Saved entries
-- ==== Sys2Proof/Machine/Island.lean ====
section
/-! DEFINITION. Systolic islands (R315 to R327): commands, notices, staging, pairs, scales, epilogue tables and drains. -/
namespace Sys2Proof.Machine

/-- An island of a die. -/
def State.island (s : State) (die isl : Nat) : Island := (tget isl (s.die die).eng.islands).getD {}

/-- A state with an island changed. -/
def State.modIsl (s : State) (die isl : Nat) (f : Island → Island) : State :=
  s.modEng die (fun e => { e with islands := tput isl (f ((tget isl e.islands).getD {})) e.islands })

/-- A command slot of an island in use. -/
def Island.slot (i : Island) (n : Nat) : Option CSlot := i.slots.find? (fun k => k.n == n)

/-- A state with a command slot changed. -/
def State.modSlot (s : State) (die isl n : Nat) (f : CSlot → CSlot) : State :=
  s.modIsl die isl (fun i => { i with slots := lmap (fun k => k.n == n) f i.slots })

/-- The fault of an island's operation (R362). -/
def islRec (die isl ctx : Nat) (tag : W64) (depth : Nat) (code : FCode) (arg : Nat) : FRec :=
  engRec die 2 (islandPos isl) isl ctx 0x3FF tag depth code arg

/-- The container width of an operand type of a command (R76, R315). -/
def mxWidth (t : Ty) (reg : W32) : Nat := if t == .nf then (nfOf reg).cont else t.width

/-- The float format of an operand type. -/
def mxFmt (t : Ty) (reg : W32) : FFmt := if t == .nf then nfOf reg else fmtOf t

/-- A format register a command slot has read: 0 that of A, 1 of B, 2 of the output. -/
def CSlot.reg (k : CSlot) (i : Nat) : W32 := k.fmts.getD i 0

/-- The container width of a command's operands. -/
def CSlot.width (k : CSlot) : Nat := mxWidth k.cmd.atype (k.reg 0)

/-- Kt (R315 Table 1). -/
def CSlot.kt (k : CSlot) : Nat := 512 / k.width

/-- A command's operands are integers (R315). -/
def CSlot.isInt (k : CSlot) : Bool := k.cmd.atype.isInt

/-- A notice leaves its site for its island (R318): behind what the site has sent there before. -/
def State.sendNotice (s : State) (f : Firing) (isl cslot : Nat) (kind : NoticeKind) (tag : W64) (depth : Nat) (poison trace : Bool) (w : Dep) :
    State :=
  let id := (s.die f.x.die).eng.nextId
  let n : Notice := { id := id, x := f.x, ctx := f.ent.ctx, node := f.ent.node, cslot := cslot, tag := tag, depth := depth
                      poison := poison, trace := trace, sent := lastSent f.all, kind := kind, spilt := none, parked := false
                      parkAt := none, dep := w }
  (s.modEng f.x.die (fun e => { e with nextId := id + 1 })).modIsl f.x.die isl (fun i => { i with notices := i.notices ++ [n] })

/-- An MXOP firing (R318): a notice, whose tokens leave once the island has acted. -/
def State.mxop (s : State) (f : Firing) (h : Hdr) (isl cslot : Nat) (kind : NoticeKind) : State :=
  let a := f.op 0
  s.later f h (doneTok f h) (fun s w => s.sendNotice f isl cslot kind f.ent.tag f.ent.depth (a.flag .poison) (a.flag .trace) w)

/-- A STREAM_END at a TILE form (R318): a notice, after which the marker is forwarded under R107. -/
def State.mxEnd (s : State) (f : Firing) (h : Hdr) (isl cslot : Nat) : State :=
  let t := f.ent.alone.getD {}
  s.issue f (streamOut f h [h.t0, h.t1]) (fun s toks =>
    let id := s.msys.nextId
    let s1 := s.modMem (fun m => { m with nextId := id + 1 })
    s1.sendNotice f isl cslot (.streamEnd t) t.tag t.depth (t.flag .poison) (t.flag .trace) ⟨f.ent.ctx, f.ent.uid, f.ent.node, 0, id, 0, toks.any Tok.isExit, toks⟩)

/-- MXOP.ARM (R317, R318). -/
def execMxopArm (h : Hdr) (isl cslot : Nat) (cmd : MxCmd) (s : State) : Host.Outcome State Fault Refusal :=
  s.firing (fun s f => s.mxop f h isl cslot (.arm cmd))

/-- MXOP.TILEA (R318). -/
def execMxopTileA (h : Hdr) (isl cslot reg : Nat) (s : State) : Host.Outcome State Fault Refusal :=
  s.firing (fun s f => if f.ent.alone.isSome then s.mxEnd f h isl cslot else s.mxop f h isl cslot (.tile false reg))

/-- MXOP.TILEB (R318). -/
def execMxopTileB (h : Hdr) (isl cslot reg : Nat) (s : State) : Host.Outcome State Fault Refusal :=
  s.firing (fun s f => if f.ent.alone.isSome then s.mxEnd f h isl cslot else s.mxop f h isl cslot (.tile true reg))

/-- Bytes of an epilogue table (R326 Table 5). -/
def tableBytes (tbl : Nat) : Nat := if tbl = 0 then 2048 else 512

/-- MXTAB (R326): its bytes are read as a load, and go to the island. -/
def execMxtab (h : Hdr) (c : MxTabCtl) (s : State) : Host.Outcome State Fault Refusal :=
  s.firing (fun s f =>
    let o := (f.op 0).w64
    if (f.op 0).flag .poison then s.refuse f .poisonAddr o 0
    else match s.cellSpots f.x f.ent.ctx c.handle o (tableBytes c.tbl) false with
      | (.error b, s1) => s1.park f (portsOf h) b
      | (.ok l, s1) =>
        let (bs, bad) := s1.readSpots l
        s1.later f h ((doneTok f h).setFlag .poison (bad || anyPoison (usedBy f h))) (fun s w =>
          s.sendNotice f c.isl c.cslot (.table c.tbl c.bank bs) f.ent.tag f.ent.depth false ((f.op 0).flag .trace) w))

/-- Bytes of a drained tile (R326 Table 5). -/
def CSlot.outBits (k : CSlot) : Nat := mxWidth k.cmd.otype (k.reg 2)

TASK ITEM →
Return each entry above exactly, leaving none out.

OUTPUT FOR THIS TASK →
-- ==== Sys2Proof/Machine/Island.lean ====
section
/-! DEFINITION. Systolic islands (R315 to R327): commands, notices, staging, pairs, scales, epilogue tables and drains. -/
namespace Sys2Proof.Machine

/-- An island of a die. -/
def State.island (s : State) (die isl : Nat) : Island := (tget isl (s.die die).eng.islands).getD {}

/-- A state with an island changed. -/
def State.modIsl (s : State) (die isl : Nat) (f : Island → Island) : State :=
  s.modEng die (fun e => { e with islands := tput isl (f ((tget isl e.islands).getD {})) e.islands })

/-- A command slot of an island in use. -/
def Island.slot (i : Island) (n : Nat) : Option CSlot := i.slots.find? (fun k => k.n == n)

/-- A state with a command slot changed. -/
def State.modSlot (s : State) (die isl n : Nat) (f : CSlot → CSlot) : State :=
  s.modIsl die isl (fun i => { i with slots := lmap (fun k => k.n == n) f i.slots })

/-- The fault of an island's operation (R362). -/
def islRec (die isl ctx : Nat) (tag : W64) (depth : Nat) (code : FCode) (arg : Nat) : FRec :=
  engRec die 2 (islandPos isl) isl ctx 0x3FF tag depth code arg

/-- The container width of an operand type of a command (R76, R315). -/
def mxWidth (t : Ty) (reg : W32) : Nat := if t == .nf then (nfOf reg).cont else t.width

/-- The float format of an operand type. -/
def mxFmt (t : Ty) (reg : W32) : FFmt := if t == .nf then nfOf reg else fmtOf t

/-- A format register a command slot has read: 0 that of A, 1 of B, 2 of the output. -/
def CSlot.reg (k : CSlot) (i : Nat) : W32 := k.fmts.getD i 0

/-- The container width of a command's operands. -/
def CSlot.width (k : CSlot) : Nat := mxWidth k.cmd.atype (k.reg 0)

/-- Kt (R315 Table 1). -/
def CSlot.kt (k : CSlot) : Nat := 512 / k.width

/-- A command's operands are integers (R315). -/
def CSlot.isInt (k : CSlot) : Bool := k.cmd.atype.isInt

/-- A notice leaves its site for its island (R318): behind what the site has sent there before. -/
def State.sendNotice (s : State) (f : Firing) (isl cslot : Nat) (kind : NoticeKind) (tag : W64) (depth : Nat) (poison trace : Bool) (w : Dep) :
    State :=
  let id := (s.die f.x.die).eng.nextId
  let n : Notice := { id := id, x := f.x, ctx := f.ent.ctx, node := f.ent.node, cslot := cslot, tag := tag, depth := depth
                      poison := poison, trace := trace, sent := lastSent f.all, kind := kind, spilt := none, parked := false
                      parkAt := none, dep := w }
  (s.modEng f.x.die (fun e => { e with nextId := id + 1 })).modIsl f.x.die isl (fun i => { i with notices := i.notices ++ [n] })

/-- An MXOP firing (R318): a notice, whose tokens leave once the island has acted. -/
def State.mxop (s : State) (f : Firing) (h : Hdr) (isl cslot : Nat) (kind : NoticeKind) : State :=
  let a := f.op 0
  s.later f h (doneTok f h) (fun s w => s.sendNotice f isl cslot kind f.ent.tag f.ent.depth (a.flag .poison) (a.flag .trace) w)

/-- A STREAM_END at a TILE form (R318): a notice, after which the marker is forwarded under R107. -/
def State.mxEnd (s : State) (f : Firing) (h : Hdr) (isl cslot : Nat) : State :=
  let t := f.ent.alone.getD {}
  s.issue f (streamOut f h [h.t0, h.t1]) (fun s toks =>
    let id := s.msys.nextId
    let s1 := s.modMem (fun m => { m with nextId := id + 1 })
    s1.sendNotice f isl cslot (.streamEnd t) t.tag t.depth (t.flag .poison) (t.flag .trace) ⟨f.ent.ctx, f.ent.uid, f.ent.node, 0, id, 0, toks.any Tok.isExit, toks⟩)

/-- MXOP.ARM (R317, R318). -/
def execMxopArm (h : Hdr) (isl cslot : Nat) (cmd : MxCmd) (s : State) : Host.Outcome State Fault Refusal :=
  s.firing (fun s f => s.mxop f h isl cslot (.arm cmd))

/-- MXOP.TILEA (R318). -/
def execMxopTileA (h : Hdr) (isl cslot reg : Nat) (s : State) : Host.Outcome State Fault Refusal :=
  s.firing (fun s f => if f.ent.alone.isSome then s.mxEnd f h isl cslot else s.mxop f h isl cslot (.tile false reg))

/-- MXOP.TILEB (R318). -/
def execMxopTileB (h : Hdr) (isl cslot reg : Nat) (s : State) : Host.Outcome State Fault Refusal :=
  s.firing (fun s f => if f.ent.alone.isSome then s.mxEnd f h isl cslot else s.mxop f h isl cslot (.tile true reg))

/-- Bytes of an epilogue table (R326 Table 5). -/
def tableBytes (tbl : Nat) : Nat := if tbl = 0 then 2048 else 512

/-- MXTAB (R326): its bytes are read as a load, and go to the island. -/
def execMxtab (h : Hdr) (c : MxTabCtl) (s : State) : Host.Outcome State Fault Refusal :=
  s.firing (fun s f =>
    let o := (f.op 0).w64
    if (f.op 0).flag .poison then s.refuse f .poisonAddr o 0
    else match s.cellSpots f.x f.ent.ctx c.handle o (tableBytes c.tbl) false with
      | (.error b, s1) => s1.park f (portsOf h) b
      | (.ok l, s1) =>
        let (bs, bad) := s1.readSpots l
        s1.later f h ((doneTok f h).setFlag .poison (bad || anyPoison (usedBy f h))) (fun s w =>
          s.sendNotice f c.isl c.cslot (.table c.tbl c.bank bs) f.ent.tag f.ent.depth false ((f.op 0).flag .trace) w))

/-- Bytes of a drained tile (R326 Table 5). -/
def CSlot.outBits (k : CSlot) : Nat := mxWidth k.cmd.otype (k.reg 2)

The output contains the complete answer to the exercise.